* _Exercise description_
Whenever a line of the entries below holds the string "startMark", copy that line and return it.

*** Material provided ***

-- ==== Sys2Proof/Certificates/Slice0/Obligations.lean ====
section
/-! DEFINITION. The statements for the provers. The words that several of them use come first. -/

open Sys2Proof Sys2Proof.Machine

/-! Encoding -/

/-- Words that the spec writes out decode to the instructions that they stand for. -/
def Obligations.DecodeKnownWords : Prop :=
  (decodeScalar 0x490C1042 0).toOption = some (.sld .fold .n32 3 1 8) ∧
  (decodeScalar 0x08146FF4 0).toOption = some (.saddImm .dyn 5 6 0xFF4) ∧
  (decodeScalar 0x041461C0 0).toOption = some (.saddReg .dyn 5 6 7) ∧
  (decodeScalar 0x7804_0012 0).toOption = some (.srd .dyn 1 0x12) ∧
  (decodeScalar 0x44140000 0x100).toOption = some (.sli .dyn 5 256) ∧
  (decodeScalar 0x94001090 0).toOption = some (.coll .dyn 4 9) ∧
  (decodeLane 0x015DC00008010100_00060000 0).toOption =
    some (.iadd ⟨.fold, .always, .always, 0, 0, 0, 0, 0⟩ .n32 false 2 (.v 0) (.k 1)) ∧
  (decodeLane 0x431DC00000000000_00000000 0).toOption =
    some (.getl ⟨.dyn, .always, .always, 0, 0, 0, 0, 0⟩ 0) ∧
  (decodeQueue 0x0230000000000008).toOption = some (.qld 3 0 0 8) ∧
  (decodeQueue 0x1100340000000000).toOption = some (.qwaitv 1 0 3 0) ∧
  (decodeQueue 0x0E40080000000000).toOption = some (.qlaunch 4 2 0 0) ∧
  (decodeQueue 0x1304000000000000).toOption = some (.qdone 4)

/-- Every well-formed word of a queue program decodes from its encoding, whatever its operands. -/
def Sys2Proof.QueueWordsRoundTrip : Prop :=
  ∀ (i : Instr) (w : Nat), i.WellFormed → encodeQueue i = some w → decodeQueue w = .ok i

/-- Every well-formed scalar word decodes from its encoding, whatever its operands. -/
def Sys2Proof.ScalarWordsRoundTrip : Prop :=
  ∀ (i : Instr) (w x : Nat), i.WellFormed → encodeScalar i = some (w, x) → decodeScalar w x = .ok i

/-- Every well-formed lane word decodes from its encoding, whatever its operands. -/
def Obligations.LaneWordsRoundTrip : Prop :=
  ∀ (i : Instr) (w x : Nat), i.WellFormed → encodeLane i = some (w, x) → decodeLane w x = .ok i

/-! Fetch and step -/

/-- The instruction of a line's slot, by the bytes of the slot: a one-slot scalar word, a scalar word that its two immediate
slots follow, a one-slot lane word, and a lane word that its extension slot follows. -/
def Sys2Proof.LineSlotsDecode : Prop :=
  ∀ (s : State) (c : Nat) (xl : Xl) (hd k : Nat) (i : Instr),
    (∀ w, w = s.codeBytes c xl (8 + k * 4) 4 → isSlWord w = false → decodeScalar w 0 = .ok i →
      s.decodeAt c false xl hd k = some i) ∧
    (∀ w, w = s.codeBytes c xl (8 + k * 4) 4 → isSlWord w = true → k ≤ 27 → startMark hd (k + 1) = false →
      startMark hd (k + 2) = false → decodeScalar w (s.codeBytes c xl (8 + (k + 1) * 4) 8) = .ok i →
      s.decodeAt c false xl hd k = some i) ∧
    (∀ w, w = s.codeBytes c xl (8 + k * 12) 12 → isDoubleSlot w = false → decodeLane w 0 = .ok i →
      s.decodeAt c true xl hd k = some i) ∧
    (∀ w e, w = s.codeBytes c xl (8 + k * 12) 12 → e = s.codeBytes c xl (8 + (k + 1) * 12) 12 → isDoubleSlot w = true → k ≠ 9 →
      startMark hd (k + 1) = false → e < 2 ^ 64 → decodeLane w e = .ok i → s.decodeAt c true xl hd k = some i)

/-- An instruction stands at the stopping point of a stream: its line is fetched (`s'` is the state then), the header and
the marks are in order, the slot decodes to it, its registers lie in the allotment, and the group may issue it (R83 to R89). The
line has entered the core's instruction cache by then (R9). -/
def Sys2Proof.WordStands (s s' : State) (g : GRef) (gr : Group) (ln : Bool) (i : Instr) : Prop :=
  let pc := (if ln then gr.lpc else gr.spc).toNat
  let marks := if ln then gr.lMarks else gr.sMarks
  codeSlot ln pc < lineSlots ln ∧ codeLine ln pc < 2 ^ 56 ∧
  ∃ xl hd u, s.fetchLine (s.ctxOf g) (codeLine ln pc) = (.ok (xl, hd), u) ∧
    s' = u.fillCode g.core ln (s.ctxOf g) (codeLine ln pc) ∧
    hd.testBit 63 = s.inResidual (s.ctxOf g) (codeLine ln pc) ∧ headerOk ln hd = true ∧ startMark hd (codeSlot ln pc) = true ∧
    (marks = true → targetMark ln hd (codeSlot ln pc) = true) ∧
    s'.decodeAt (s.ctxOf g) ln xl hd (codeSlot ln pc) = some i ∧
    i.regTop ≤ gr.allot ∧ badHead gr.spc i = false ∧ i.roleCause g.isHandler gr.role = none

/-- No address breakpoint stops the stream at its word: none matches, the word has just been passed or waits, or the code is a
handler's (R214, R270, R334). -/
def Sys2Proof.NoBreakpoint (s : State) (g : GRef) (gr : Group) (ln : Bool) : Prop :=
  (if ln then gr.skipL else gr.skipS).bp = true ∨ (if ln then gr.waitL else gr.waitS).isSome = true ∨ g.isHandler = true ∨
    s.bpHit (s.ctxOf g) ln (if ln then gr.lpc else gr.spc).toNat = none

/-- Where the group that a quarter issues from stands at an instruction, and does not wait at it or stop, a step is that instruction: beside it the quarter
notes whom it served, the line is fetched, no word is at work afterwards, and a pending engine fault is taken at a scalar
word that does not itself stop the group. -/
def Sys2Proof.StepRunsStreamWord : Prop :=
  ∀ (s s1 s2 : State) (core q : Nat) (ln : Bool) (rest : List Move) (g : GRef) (gr : Group) (i : Instr),
    s.agenda = (if ln then Move.lane core q else .scalar core q) :: rest → s.fatal = false → s.inReset = false →
    (({ s with agenda := rest }).ready core q ln)[(({ s with agenda := rest }).pick
      (({ s with agenda := rest }).ready core q ln).length).1]? = some (g, gr) →
    s1 = ((({ s with agenda := rest }).pick (({ s with agenda := rest }).ready core q ln).length).2).served g q ln →
    s1.group g = some gr → gr.mayIssue ln = true → gr.stopping = none → s1.heldUp g gr ln = false →
    (ln = false → gr.owesAccess = false) → s1.rewait g gr ln = none →
    WordStands s1 s2 g gr ln i → NoBreakpoint s2 g gr ln →
    step s =
      (let o := settleCur (exec i { s2 with cur := some (if ln then .lane g else .scalar g) })
       if ln then o else s2.engineFirst g o)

*** End of Material provided ***

* _Completed exercise_
    (∀ w, w = s.codeBytes c xl (8 + k * 4) 4 → isSlWord w = true → k ≤ 27 → startMark hd (k + 1) = false →
      startMark hd (k + 2) = false → decodeScalar w (s.codeBytes c xl (8 + (k + 1) * 4) 8) = .ok i →
      startMark hd (k + 1) = false → e < 2 ^ 64 → decodeLane w e = .ok i → s.decodeAt c true xl hd k = some i)
    hd.testBit 63 = s.inResidual (s.ctxOf g) (codeLine ln pc) ∧ headerOk ln hd = true ∧ startMark hd (codeSlot ln pc) = true ∧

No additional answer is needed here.